Immer wieder Portland, Oregon. In der Stadt an der Westküste der USA mit ihren 650'000 Einwohnern hat ziviler Protest eine gewisse Tradition: 2017 gab es den «Womens March», die «Trump Free Speech Rally» und den «March of Science», 2018 den «March for Our Lives» für das Recht auf Abtreibung, 2019 «End Domestic Terrorism» – und seit Mai 2020 Demonstrationen wegen der Ermordung George Floyds.
Jeden Tag sind die Menschen seither gegen Rassismus auf die Strasse gegangen, doch dieser Protest eskaliert gerade – und hat sich zu einem Konflikt gemausert, in dem sich die Grabenkämpfe der amerikanischen Gesellschaft deutlich manifestieren. Die Rede ist natürlich von der Schlacht ums Weisse Haus: Bis zum November versuchen sowohl Donald Trump wie auch sein demokratischer Widersacher Joe Biden, die eigenen Reihen zu schliessen.

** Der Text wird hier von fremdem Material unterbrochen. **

/-- R52, R54, R97, frame: RESULT_COMMIT of a result that may commit and that no format predicate is to see. A register of a thread
that has not exited gets the last of the values that the result holds for it, with its tag; every other register of every thread
and of the warp, and every other warp, keeps its value; FSTAT gains the flags of the result. -/
def Rules.commitFrameRule : Prop :=
  ∀ (s : State) (r : WarpRef), ∀ w ∈ s.part.warp? r, ∀ e ∈ w.pend, Rules.mayCommit w s.part.now e = true →
    e.raised = [] →
    (∀ e' ∈ w.pend, e'.id = e.id → e' = e) →
    ∃ t, exec (.resultCommit r e.id) s = .next t ∧ t.dram = s.dram ∧
      (∀ a, t.homeByte a = s.homeByte a) ∧
      (∀ r', r' ≠ r → t.part.warp? r' = s.part.warp? r') ∧
      ∀ w' ∈ t.part.warp? r,
        let given (lane : Nat) (x : Target) : Option (Word × Byte) :=
          (((e.lanes.filter (fun l => l.lane == lane && l.known)).flatMap PendLane.writes).filter (fun q => q.1 == x)).getLast?.map (·.2)
        w'.fstat = w.fstat ||| e.flags ∧ w'.ften = w.ften ∧ w'.tepc = w.tepc ∧ w'.trapMode = w.trapMode ∧
        (∀ n, n < w.s.length → w'.s[n]? = ((given 32 (.s n)).map (·.1)).or w.s[n]?) ∧
        (∀ n, n < 7 → n < w.q.length → w'.q[n]? = ((given 32 (.q n)).map (fun v => v.1 != 0)).or w.q[n]?) ∧
        ∀ l, ∀ t ∈ w.threads[l]?, l < 32 → ∃ t', w'.threads[l]? = some t' ∧ t'.pc = t.pc ∧ t'.st = t.st ∧
          (∀ n, n < 7 → n < t.p.length →
            t'.p[n]? = (if t.isExited then none else (given l (.p n)).map (fun v => v.1 != 0)).or t.p[n]?) ∧
          ∀ n, n < t.v.length → n < t.tags.length →
            t'.v[n]? = (if t.isExited then none else (given l (.v n)).map (·.1)).or t.v[n]? ∧
            t'.tags[n]? = (if t.isExited then none else (given l (.v n)).map (·.2)).or t.tags[n]?

end Sys2Proof

open Sys2Proof Sys2Proof.Machine in
/-- What a register instruction leaves unchanged when it issues and when its result commits: registerFrameRule and
commitFrameRule. -/
def Obligations.RegisterFrame : Prop :=
  Rules.registerFrameRule ∧ Rules.commitFrameRule


open Sys2Proof Sys2Proof.Machine in
/-- R40, R43, R56, R57, R131, R233 and the opcode maps: words written out from the spec decode to the instructions they stand
for. R109, R113: FADD of the FP16 elements 65,504 and 2^-14, and 1.0 and 2^-24, rounded to nearest and up; CVT of 1.0, -500.0,
0.01 and NaN from FP32 to E4M3. -/
def Obligations.SpecExamples : Prop :=
  let entry (w0 w1 : Word) : Entry := ⟨w0, w1, 0, 0⟩
  let fp16 := entry 0x80482962 0x8000000F
  let e4m3 := entry 0x82840D22 0x80000007
  let fp32 := entry 0x80305E22 0x8000007F
  let rm (n : Nat) : Ext := ⟨0, false, 7, 0, 0, 0, 0, BitVec.ofNat 14 (2 ^ 10 * n)⟩
  let fadd (n a b : Nat) : Option (Nat × Flags) := (Rules.float (rm n) fp16 a b 0 .fadd).map (·.2.2)
  let cvt (a : Nat) : Nat × Flags := rounded (rm 1) e4m3 (decodeCode fp32 a, 0)
  let base (op : Nat) (d a b : Nat) (l : Nat) : Word := word (2 ^ 20 * op + 2 ^ 14 * d + 2 ^ 8 * a + 4 * b + l)
  let f (d a b : BitVec 6) : Base := ⟨false, false, 0, d, a, b, false⟩
  let x (c : BitVec 6) (wd wa wb wc : BitVec 2) (m : BitVec 14) : Ext := ⟨c, false, 7, wd, wa, wb, wc, m⟩
  decodeWords 0 0 = .ok (.nop (f 0 0 0)) ∧
  decodeWords 0xFFFFFFFF 0 = .ok (.illegalWord 0xFFFFFFFF) ∧
  decodeWords (base 0x01 5 6 7 0) 0 = .ok (.iadd (f 5 6 7)) ∧
  decodeWords 0x04020111 0x01D20B04 = .ok (.ld (f 8 1 4) (x 0 1 0 2 0 0x0B04)) ∧
  decodeWords 0x85A14001 0x01C00010 = .ok (.csrr (f 5 0 0) (x 0 0 0 0 0 0x10)) ∧
  decodeWords (base 0x15 1 2 3 1) 0x11C000F0 = .ok (.plop (f 1 2 3) (x 4 0 0 0 0 0xF0)) ∧
  decodeWords (base 0x30 5 6 0 0) 0 = .ok (.tagget (f 5 6 0)) ∧
  decodeWords (base 0x60 0 0 4 0) 0 = .ok (.bra (f 0 0 4)) ∧
  decodeWords (base 0x60 0 0 0 1) 0xFFFFFFFC = .ok (.braLong (f 0 0 0) 0xFFFFFFFC) ∧
  decodeWords (base 0x66 0 0 0 0) 0 = .ok (.yield (f 0 0 0)) ∧
  decodeWords (word (2 ^ 31) + base 0x29 3 0 0 1) 0x01C00003 = .ok (.tzero (f 3 0 0) (x 0 0 0 0 0 3)) ∧
  decodeWords (word (2 ^ 31) + base 0x42 4 2 0 1) 0x05D00000 = .ok (.mprobe (f 4 2 0) (x 1 1 0 0 0 0)) ∧
  fadd 1 0x7BFF 0x0400 = some (0x7BFF, flagNX) ∧ fadd 1 0x3C00 0x0001 = some (0x3C00, flagNX) ∧
  fadd 4 0x7BFF 0x0400 = some (0x7C00, flagOF ||| flagNX) ∧ fadd 4 0x3C00 0x0001 = some (0x3C01, flagNX) ∧
  cvt 0x3F800000 = (0x38, 0) ∧ cvt 0xC3FA0000 = (0xFE, flagOF ||| flagST ||| flagNX) ∧
  cvt 0x3C23D70A = (0x05, flagNX ||| flagUF) ∧ cvt 0x7FC00000 = (0x7F, 0)

namespace Sys2Proof

open Machine

/-- Bytes of device memory that the issue of a store names: location and length of each piece of the lanes in bounds whose
line translates, as the store computes them. No other access stores at its issue. -/
def Rules.stored (s : State) (c : Ctx) : List (Nat × Nat) :=
  if c.parts.op = .st then
    let e := c.sees s
    let r := e.record c.f.b.toNat
    let n := accessBytes (mBits c.x 6 5) (groupRegs c.x.c c.x.wc).length
    let lanes := accessLanes e.fmt r (byteOff c.x 4 0) n (fun l => (e.v l c.f.a.toNat).toNat) e.acting
    ((c.counted s).plan c.g.job .write (Rules.pieces lanes)).ok.map (fun q => (q.loc, q.piece.len))
  else []
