-- ==== Sys2Proof/Laws/PerInstr.lean ====
section
/-! SUPPORT. Facts of each instruction as syntax. Remake: the operation, the base fields and the form of an instruction make up that
instruction and no other, and the form is one that the class of its opcode has (R44). An event has none of them. -/

namespace Sys2Proof.Laws

open Machine

/-- The instruction of an operation, its base fields and its form. -/
def remake (p : Parts) : Option Instr :=
  match p.form with
  | .short => mkShort p.op p.base
  | .long x => mkLong p.op p.base x
  | .imm v => mkImm p.op p.base v

def Remake.Statement (i : Instr) : Prop :=
  ∀ p, partsOf i = some p → remake p = some i ∧ formOk p = true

Während Biden Sympathien für die «Black Lives Matter»-Bewegung zum Ausdruck bringt, spielt der US-Präsident deren Bedeutung nicht nur herunter, sondern verortet die Demonstranten in der Nähe von Autonomen, «Antifaschisten» und Linksradikalen. Obwohl Washingtons Befugnisse in den Bundesstaaten eingeschränkt sind, hat sich das Weisse Haus sehr an einer autonomen Zone gestört, die es bis zum 1. Juli in Seattle gab.
We are trying to help Portland, not hurt it. Their leadership has, for months, lost control of the anarchists and agitators. They are missing in action. We must protect Federal property, AND OUR PEOPLE. These were not merely protesters, these are the real deal!
Nun richtet sich das Augenmerk des Commander-in-Chief auf Portland – was allerdings nicht zu einer Beruhigung der dortigen Lage beiträgt. Im Gegenteil: Der US-Präsident hat Bundespolizisten in die Stadt geschickt, die Federal Police alias Feds. Und das notabene gegen des Willen des Bundesstaates Oregon und dessen Bürgermeisters Ted Wheeler.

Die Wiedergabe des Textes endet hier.